### YOUR OBJECTIVE
Search the records for the string "only", then copy each line that has it.

☆ ☆ ☆ ☆ ☆ ☆ ☆

/-- R32: the dictionary invariant is kept by every step, from every state that has it and the register invariant. R32 (b) in
either mode: a command keeps the words of every bucket pairwise distinct, "because a word is inserted only on a miss, that
is, only when it is absent from its bucket"; a DEC_BLOCK that sends a held word as a MISS is left out (assumption log 6). -/
def Obligations.StepKeepsDictionaryInvariant : Prop :=
  (∀ s t : State, RegInv s → DictInv s → step s = .next t → DictInv t) ∧
  ∀ (i : Instr) (s t : State), DictInv s → (∀ b, (s.dict.list b).Nodup) → (i = .decBlock → ¬s.sendsHeldMiss) →
    exec i s = .next t → ∀ b, (t.dict.list b).Nodup
end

☆ ☆ ☆ ☆ ☆ ☆ ☆

### OUTPUT
either mode: a command keeps the words of every bucket pairwise distinct, "because a word is inserted only on a miss, that
is, only when it is absent from its bucket"; a DEC_BLOCK that sends a held word as a MISS is left out (assumption log 6). -/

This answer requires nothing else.